/-- Everything a command that raises can have done. -/
inductive Raise (s : State) : Instr → State → Prop where
  | read (hr : remaining s < s.arg) : Raise s .read (raiseInsufficientData s.arg (remaining s) s)
  | firstHeader (i : Instr) (hi : i = .decph ∨ i = .decsh ∨ i = .decth) (hr : remaining s < 6) :
      Raise s i (raiseInsufficientData 6 (remaining s) s)
  | secondHeader (hr : 6 ≤ remaining s) (hr' : remaining s < 12) (hf : SecondaryAnnounced s) :
      Raise s .decth (raiseInsufficientData 6 (remaining s - 6) (countDraw (advance 6 s)))

namespace Effect

variable {s t : State} {i : Instr}

/-- A command that sets ERR has raised. -/
theorem raise (he : Effect s i t) (hs : s.err = false) (ht : t.err = true) : Raise s i t := by
  cases he with
  | readShort _ hr => exact .read hr
  | headerShort _ hi _ hr => exact .firstHeader _ hi hr
  | decthShort p _ hr hp hf hr' => exact .secondHeader hr hr' ((secondaryAnnounced_iff hp).2 hf)
  | start => simp at ht
  | _ => simp [hs] at ht

/-- DECTH sets ERR where a secondary header is announced and the view has not the bytes of both headers (R170). -/
theorem err_of_secondHeader (he : Effect s .decth t) (hs : s.err = false) (hr' : remaining s < 12)
    (hf : SecondaryAnnounced s) : t.err = true := by
  cases he with
  | headerShort | decthShort => rfl
  | latched _ _ herr => simp [hs] at herr
  | decthAlone p _ _ hp halone => cases halone.symm.trans ((secondaryAnnounced_iff hp).1 hf)
  | decthBoth _ _ _ hboth => exact absurd hr' (Nat.not_lt.2 hboth)

/-- Only START clears ERR (R177). -/
theorem err_stays (he : Effect s i t) (hi : i ≠ .start) (hs : s.err = true) : t.err = true := by
  cases he with
  | start => exact absurd rfl hi
  | readShort | headerShort | decthShort => rfl
  | _ => exact hs

end Effect

/-- What a command that raises records (R171). -/
theorem Raise.record {s t : State} {i : Instr} (h : Raise s i t) :
    t.errKind = 1#8 ∧ t.errNeeded = (if i = .read then s.arg else 6) ∧
      t.errAvail = (if i = .decth ∧ 6 ≤ remaining s then remaining s - 6 else remaining s) := by
  cases h with
  | read => exact ⟨rfl, rfl, rfl⟩
  | firstHeader _ hi hr =>
    have hread : i ≠ .read := by rintro rfl; simp at hi
    exact ⟨rfl, (if_neg hread).symm, (if_neg fun h => Nat.not_lt.2 h.2 hr).symm⟩
  | secondHeader hr => exact ⟨rfl, rfl, (if_pos ⟨rfl, hr⟩).symm⟩

/-- Settles O22: what raises is one of the effects in `Raise`, and with ERR clear each cause leaves its command no other. -/
theorem insufficientDataCauses : Obligations.InsufficientDataCauses := by
  intro i s t h hs
  have he := exec_effect h
  refine ⟨⟨fun ht => ?_, ?_⟩, fun ht => (he.raise hs ht).record⟩
  · cases he.raise hs ht with
    | read hr => exact .inl ⟨rfl, hr⟩
    | firstHeader _ hi hr => exact .inr (.inl ⟨hi, hr⟩)
    | secondHeader hr hr' hf => exact .inr (.inr ⟨rfl, hr, hr', hf⟩)
  · rintro (⟨rfl, hr⟩ | ⟨hi, hr⟩ | ⟨rfl, -, hr', hf⟩)
    · cases h.symm.trans (execRead_short hs hr)
      rfl
    · cases h.symm.trans (exec_header_short hi hs hr)
      rfl
    · exact he.err_of_secondHeader hs hr' hf

/-- Settles O23: each raise sets the record over the state at its read, with fewer bytes left than needed; before DECTH's second
read that state has the first one done. -/
theorem failureChangesOnlyTheErrorRecord : Obligations.FailureChangesOnlyTheErrorRecord := by
  intro i s t h hs ht
  cases (exec_effect h).raise hs ht with
  | read hr => exact ⟨.inl rfl, rfl, hr, id⟩
  | firstHeader _ _ hr => exact ⟨.inl rfl, rfl, hr, id⟩
  | secondHeader hr hr' hf =>
    refine ⟨.inr ⟨rfl, hr, hf, rfl⟩, (remaining_countDraw_advance 6 s).symm, ?fewer, fun _ => ?inside⟩
    case fewer =>
      rw [raiseInsufficientData_errAvail, raiseInsufficientData_errNeeded]
      omega
    case inside =>
      rw [remaining_eq] at hr
      simp only [raiseInsufficientData_pos, raiseInsufficientData_len, countDraw_pos, countDraw_len, advance_pos, advance_len]
      omega
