-- ==== Sys2Proof/Machine/Fetch.lean ====
section
/-! DEFINITION. Machine/Fetch.lean: which operations a tick performs (30_encoding.md rules R96 to R99), and how a state
is arranged so that the next tick performs a given one. -/

namespace Sys2Proof
namespace Machine

/-- The header and trailer operations the Dispatcher's action of this tick contains (R150, R153, R158, R162, R167). -/
def State.wireOps (s : State) : List Instr :=
  match s.disp.fsm with
  | .start => [.hdrOkToSend]
  | .idle =>
    if s.csFall then []
    else
      match s.poll with
      | some i => [headerOp (eventHeader (s.input.periph i).bc (BitVec.ofNat 4 i))]
      | none => []
  | .receiving =>
    if s.csRise then [.hdrNotReady, .inbTrailer (trailerId s.rx.buf) (trailerFlags s.rx.buf)] else []
  | .waitForTxn => if s.csRise then [.hdrOkToSend] else []
  | .sending => if s.csRise then [.hdrOkToSend] else []
  | _ => []

/-- All operations of this tick: the conditioner's, the codecs', the Dispatcher's, and what that contains (R96). -/
def State.tickOps (s : State) : List Instr :=
  [.cond, rxOp s.controlVec, txOp s.controlVec, s.disp.fsm.op] ++ s.wireOps

/-- `fsm` holds `f`. -/
def State.inFsm (s : State) (f : Fsm) : State := { s with disp := { s.disp with fsm := f } }

/-- The conditioner shows the control vector `c` (R96). -/
def State.withControl (s : State) (c : ControlVec) : State :=
  { s with cond :=
      { s.cond with
        csPrev := c.getLsbD 3, csFf1 := c.getLsbD 2, clkPrev := c.getLsbD 1, clkFf1 := c.getLsbD 0 } }

/-- The inputs of this tick are `x`. -/
def State.withInput (s : State) (x : TickIn) : State := { s with script := x :: s.script }

/-- The inputs of a tick in which the host leaves the bus alone and no peripheral drives anything (R244). -/
def quietTick : TickIn := TickIn.host true false 0

/-- Slot `i` is outbound-capable, in a table of fifteen (R40). -/
def State.withSender (s : State) (i : Nat) : State :=
  { s with slots := ⟨15, s.slots.slots.setIfInBounds i (some ⟨false, true⟩)⟩ }

/-- `s` arranged so that the next tick performs `i` (log entry 8). A Dispatcher action needs its state in `fsm`; a codec
operation its control vector; COND nothing. A header value is placed through an action that stages it: `0xF0` through
START (R150), `0xFF` through the end of a write (R158), an event header through a grant (R153); the trailer byte through
the end of a write with that byte on top of `rx_buf` (R158). In each case the tick's inputs are given, quiet but for the
granted peripheral's. -/
def State.place (s : State) (i : Instr) : State :=
  match i with
  | .start => (s.inFsm .start).withInput quietTick
  | .idle => (s.inFsm .idle).withInput quietTick
  | .okToSend => (s.inFsm .okToSend).withInput quietTick
  | .waitStmData => (s.inFsm .waitStmData).withInput quietTick
  | .receiving => (s.inFsm .receiving).withInput quietTick
  | .receiveHandshake => (s.inFsm .receiveHandshake).withInput quietTick
  | .waitForTxn => (s.inFsm .waitForTxn).withInput quietTick
  | .sendEvent => (s.inFsm .sendEvent).withInput quietTick
  | .sendingEvent => (s.inFsm .sendingEvent).withInput quietTick
  | .periphEvent => (s.inFsm .periphEvent).withInput quietTick
  | .sendData => (s.inFsm .sendData).withInput quietTick
  | .sending => (s.inFsm .sending).withInput quietTick
  | .rxClear => (s.withControl 0b0100).withInput quietTick
  | .rxShift => (s.withControl 0b0001).withInput quietTick
  | .rxHold => (s.withControl 0b0000).withInput quietTick
  | .txClear => (s.withControl 0b0100).withInput quietTick
  | .txLoad => (s.withControl 0b1000).withInput quietTick
  | .txShift => (s.withControl 0b0010).withInput quietTick
  | .txHold => (s.withControl 0b0000).withInput quietTick
  | .cond => s.withInput quietTick
  | .hdrOkToSend => (s.inFsm .start).withInput quietTick
  | .hdrNotReady => ((s.inFsm .receiving).withControl 0b0100).withInput quietTick
  | .hdrEvent bc id =>
    (((s.inFsm .idle).withControl 0b1100).withSender id.toNat).withInput
      (quietTick.withPeriph id.toNat ⟨true, 0, bc.setWidth 5, false⟩)
  | .inbTrailer id flags =>
    (((s.inFsm .receiving).withControl 0b0100).setRx (withTopByte s.rx.buf (id ++ flags)) s.rx.cnt).withInput quietTick

end Machine
end Sys2Proof
end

▶ [Exercise directions] A complete answer lists each line of the data that holds the word "hdrNotReady".

▶ [Response below]
    if s.csRise then [.hdrNotReady, .inbTrailer (trailerId s.rx.buf) (trailerFlags s.rx.buf)] else []
  | .hdrNotReady => ((s.inFsm .receiving).withControl 0b0100).withInput quietTick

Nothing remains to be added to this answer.